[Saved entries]
<<<<

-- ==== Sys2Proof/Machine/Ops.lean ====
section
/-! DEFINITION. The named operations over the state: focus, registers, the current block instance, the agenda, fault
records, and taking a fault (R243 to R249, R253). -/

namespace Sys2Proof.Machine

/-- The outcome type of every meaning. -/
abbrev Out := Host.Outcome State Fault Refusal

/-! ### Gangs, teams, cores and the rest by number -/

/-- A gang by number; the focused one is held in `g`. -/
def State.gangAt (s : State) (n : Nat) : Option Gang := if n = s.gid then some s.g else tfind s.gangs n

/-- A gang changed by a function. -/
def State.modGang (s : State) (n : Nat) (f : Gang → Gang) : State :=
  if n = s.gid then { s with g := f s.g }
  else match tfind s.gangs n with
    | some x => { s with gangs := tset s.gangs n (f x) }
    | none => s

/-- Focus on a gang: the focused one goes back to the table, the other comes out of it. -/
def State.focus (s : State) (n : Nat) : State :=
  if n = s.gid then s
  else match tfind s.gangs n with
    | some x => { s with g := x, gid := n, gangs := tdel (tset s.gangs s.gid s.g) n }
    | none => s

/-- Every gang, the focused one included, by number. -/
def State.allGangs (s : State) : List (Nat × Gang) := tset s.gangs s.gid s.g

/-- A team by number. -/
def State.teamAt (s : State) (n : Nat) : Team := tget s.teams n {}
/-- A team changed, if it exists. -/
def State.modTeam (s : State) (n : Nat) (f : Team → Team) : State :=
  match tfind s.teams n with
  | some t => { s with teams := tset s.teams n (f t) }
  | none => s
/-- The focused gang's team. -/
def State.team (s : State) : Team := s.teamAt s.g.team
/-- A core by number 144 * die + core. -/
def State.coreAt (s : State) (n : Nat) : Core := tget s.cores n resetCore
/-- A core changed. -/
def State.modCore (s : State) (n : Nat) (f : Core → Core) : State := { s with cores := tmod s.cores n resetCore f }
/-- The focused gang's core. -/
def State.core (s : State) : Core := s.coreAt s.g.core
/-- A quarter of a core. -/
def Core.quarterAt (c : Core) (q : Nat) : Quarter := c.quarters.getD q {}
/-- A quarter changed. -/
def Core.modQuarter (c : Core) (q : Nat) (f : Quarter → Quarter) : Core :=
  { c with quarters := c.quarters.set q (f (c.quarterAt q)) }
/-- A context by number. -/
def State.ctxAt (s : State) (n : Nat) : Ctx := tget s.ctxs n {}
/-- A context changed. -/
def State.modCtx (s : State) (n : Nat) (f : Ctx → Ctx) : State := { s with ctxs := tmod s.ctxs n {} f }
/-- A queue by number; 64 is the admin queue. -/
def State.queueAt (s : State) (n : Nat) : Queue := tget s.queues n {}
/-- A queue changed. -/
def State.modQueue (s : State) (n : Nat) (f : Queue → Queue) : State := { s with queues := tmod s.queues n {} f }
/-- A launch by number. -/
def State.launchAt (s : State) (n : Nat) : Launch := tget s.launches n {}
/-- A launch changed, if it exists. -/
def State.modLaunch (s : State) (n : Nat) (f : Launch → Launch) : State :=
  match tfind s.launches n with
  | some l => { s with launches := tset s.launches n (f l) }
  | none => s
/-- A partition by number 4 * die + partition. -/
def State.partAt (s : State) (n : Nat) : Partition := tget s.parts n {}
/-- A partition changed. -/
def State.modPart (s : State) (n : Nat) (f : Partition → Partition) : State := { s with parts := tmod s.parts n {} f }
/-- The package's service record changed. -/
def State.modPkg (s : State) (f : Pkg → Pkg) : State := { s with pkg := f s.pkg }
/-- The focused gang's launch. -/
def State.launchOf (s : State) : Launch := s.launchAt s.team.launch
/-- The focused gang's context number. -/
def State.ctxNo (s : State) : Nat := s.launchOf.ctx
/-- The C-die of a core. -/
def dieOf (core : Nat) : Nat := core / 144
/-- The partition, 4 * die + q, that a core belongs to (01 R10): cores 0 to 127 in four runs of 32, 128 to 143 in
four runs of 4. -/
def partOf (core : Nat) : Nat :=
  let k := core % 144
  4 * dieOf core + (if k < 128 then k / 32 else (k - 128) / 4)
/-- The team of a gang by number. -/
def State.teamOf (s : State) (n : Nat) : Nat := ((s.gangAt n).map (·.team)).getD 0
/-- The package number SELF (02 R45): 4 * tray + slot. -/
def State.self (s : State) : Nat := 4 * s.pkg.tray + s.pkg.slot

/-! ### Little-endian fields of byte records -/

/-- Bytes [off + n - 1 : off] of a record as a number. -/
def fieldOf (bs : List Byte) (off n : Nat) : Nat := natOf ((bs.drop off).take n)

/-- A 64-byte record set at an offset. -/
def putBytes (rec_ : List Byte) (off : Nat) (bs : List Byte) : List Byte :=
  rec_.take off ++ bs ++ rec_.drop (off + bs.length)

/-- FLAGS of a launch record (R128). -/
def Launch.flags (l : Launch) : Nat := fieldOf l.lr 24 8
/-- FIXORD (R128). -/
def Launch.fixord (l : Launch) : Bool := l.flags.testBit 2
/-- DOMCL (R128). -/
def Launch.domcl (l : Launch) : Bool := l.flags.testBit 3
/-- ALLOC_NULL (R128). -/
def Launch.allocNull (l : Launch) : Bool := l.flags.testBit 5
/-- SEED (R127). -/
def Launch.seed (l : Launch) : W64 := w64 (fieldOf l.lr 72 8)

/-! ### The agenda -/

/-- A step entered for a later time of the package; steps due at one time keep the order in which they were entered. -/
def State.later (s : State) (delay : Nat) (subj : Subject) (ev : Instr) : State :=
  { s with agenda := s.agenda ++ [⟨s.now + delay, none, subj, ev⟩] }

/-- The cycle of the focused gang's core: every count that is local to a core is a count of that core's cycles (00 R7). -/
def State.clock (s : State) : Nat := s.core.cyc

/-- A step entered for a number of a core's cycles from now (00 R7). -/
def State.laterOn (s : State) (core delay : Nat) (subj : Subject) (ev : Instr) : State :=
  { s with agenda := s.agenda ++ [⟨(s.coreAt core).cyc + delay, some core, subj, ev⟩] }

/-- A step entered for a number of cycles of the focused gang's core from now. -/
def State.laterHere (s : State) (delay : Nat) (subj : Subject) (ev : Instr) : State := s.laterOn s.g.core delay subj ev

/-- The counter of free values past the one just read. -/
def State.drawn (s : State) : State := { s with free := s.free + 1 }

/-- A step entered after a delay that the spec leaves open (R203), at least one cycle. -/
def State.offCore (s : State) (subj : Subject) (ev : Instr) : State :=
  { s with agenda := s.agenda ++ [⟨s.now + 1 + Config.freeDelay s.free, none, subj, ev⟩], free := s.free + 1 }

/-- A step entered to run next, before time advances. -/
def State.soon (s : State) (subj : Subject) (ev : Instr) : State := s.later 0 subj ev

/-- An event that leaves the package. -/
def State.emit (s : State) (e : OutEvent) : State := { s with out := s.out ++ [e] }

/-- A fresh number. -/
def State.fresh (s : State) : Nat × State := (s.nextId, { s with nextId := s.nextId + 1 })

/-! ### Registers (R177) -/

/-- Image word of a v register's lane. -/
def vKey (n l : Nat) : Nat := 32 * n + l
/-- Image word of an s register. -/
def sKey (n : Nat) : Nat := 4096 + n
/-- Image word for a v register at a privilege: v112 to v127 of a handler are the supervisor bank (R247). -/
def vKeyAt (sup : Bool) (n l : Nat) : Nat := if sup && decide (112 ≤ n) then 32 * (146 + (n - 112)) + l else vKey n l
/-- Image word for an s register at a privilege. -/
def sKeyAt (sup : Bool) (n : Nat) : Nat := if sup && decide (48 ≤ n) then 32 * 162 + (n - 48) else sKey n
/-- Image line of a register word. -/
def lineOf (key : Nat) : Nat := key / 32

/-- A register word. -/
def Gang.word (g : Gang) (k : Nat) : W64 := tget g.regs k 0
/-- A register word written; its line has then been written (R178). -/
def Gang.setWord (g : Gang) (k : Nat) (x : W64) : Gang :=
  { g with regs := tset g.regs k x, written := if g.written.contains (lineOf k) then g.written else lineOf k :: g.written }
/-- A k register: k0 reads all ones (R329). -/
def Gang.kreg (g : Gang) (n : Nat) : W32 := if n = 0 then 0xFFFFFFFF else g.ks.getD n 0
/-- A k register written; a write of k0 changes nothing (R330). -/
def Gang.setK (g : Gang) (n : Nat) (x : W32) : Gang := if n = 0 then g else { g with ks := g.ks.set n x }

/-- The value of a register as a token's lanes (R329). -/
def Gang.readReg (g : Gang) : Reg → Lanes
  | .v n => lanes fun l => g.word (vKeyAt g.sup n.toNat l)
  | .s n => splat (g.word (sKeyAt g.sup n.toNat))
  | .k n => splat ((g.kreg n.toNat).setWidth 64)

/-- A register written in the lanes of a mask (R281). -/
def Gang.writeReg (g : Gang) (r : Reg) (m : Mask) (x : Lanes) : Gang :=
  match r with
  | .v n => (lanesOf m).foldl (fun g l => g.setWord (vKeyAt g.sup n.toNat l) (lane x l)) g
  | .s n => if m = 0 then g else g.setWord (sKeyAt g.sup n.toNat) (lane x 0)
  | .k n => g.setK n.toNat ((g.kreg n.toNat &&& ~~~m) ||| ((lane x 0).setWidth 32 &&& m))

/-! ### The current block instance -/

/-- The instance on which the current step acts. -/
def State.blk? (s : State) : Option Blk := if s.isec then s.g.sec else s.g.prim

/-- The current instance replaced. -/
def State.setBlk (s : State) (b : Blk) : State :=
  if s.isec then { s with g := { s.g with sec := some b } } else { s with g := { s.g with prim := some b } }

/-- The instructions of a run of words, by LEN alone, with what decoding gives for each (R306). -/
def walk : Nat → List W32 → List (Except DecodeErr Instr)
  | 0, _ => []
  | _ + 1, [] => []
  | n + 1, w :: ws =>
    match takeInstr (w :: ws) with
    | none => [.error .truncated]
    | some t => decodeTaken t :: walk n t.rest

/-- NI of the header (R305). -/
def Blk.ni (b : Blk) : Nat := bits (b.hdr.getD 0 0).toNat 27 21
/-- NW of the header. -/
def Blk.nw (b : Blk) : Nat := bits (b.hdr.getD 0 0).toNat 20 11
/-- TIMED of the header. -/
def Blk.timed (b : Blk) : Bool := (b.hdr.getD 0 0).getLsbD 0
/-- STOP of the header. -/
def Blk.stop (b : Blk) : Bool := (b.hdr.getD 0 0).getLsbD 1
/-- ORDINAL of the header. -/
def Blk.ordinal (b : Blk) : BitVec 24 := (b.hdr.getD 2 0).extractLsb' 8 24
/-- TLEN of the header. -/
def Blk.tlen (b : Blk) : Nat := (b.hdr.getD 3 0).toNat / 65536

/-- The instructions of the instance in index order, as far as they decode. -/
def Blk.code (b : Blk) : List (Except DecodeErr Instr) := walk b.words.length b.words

>>>>

• **EXERCISE OBJECTIVE**: Among the entries above, find the line with "def State.self (s" and the line with "ALLOC_NULL (R128). -/"; give again exactly these two lines and all lines between them.

• **REPLY**:
def State.self (s : State) : Nat := 4 * s.pkg.tray + s.pkg.slot

/-! ### Little-endian fields of byte records -/

/-- Bytes [off + n - 1 : off] of a record as a number. -/
def fieldOf (bs : List Byte) (off n : Nat) : Nat := natOf ((bs.drop off).take n)

/-- A 64-byte record set at an offset. -/
def putBytes (rec_ : List Byte) (off : Nat) (bs : List Byte) : List Byte :=
  rec_.take off ++ bs ++ rec_.drop (off + bs.length)

/-- FLAGS of a launch record (R128). -/
def Launch.flags (l : Launch) : Nat := fieldOf l.lr 24 8
/-- FIXORD (R128). -/
def Launch.fixord (l : Launch) : Bool := l.flags.testBit 2
/-- DOMCL (R128). -/
def Launch.domcl (l : Launch) : Bool := l.flags.testBit 3
/-- ALLOC_NULL (R128). -/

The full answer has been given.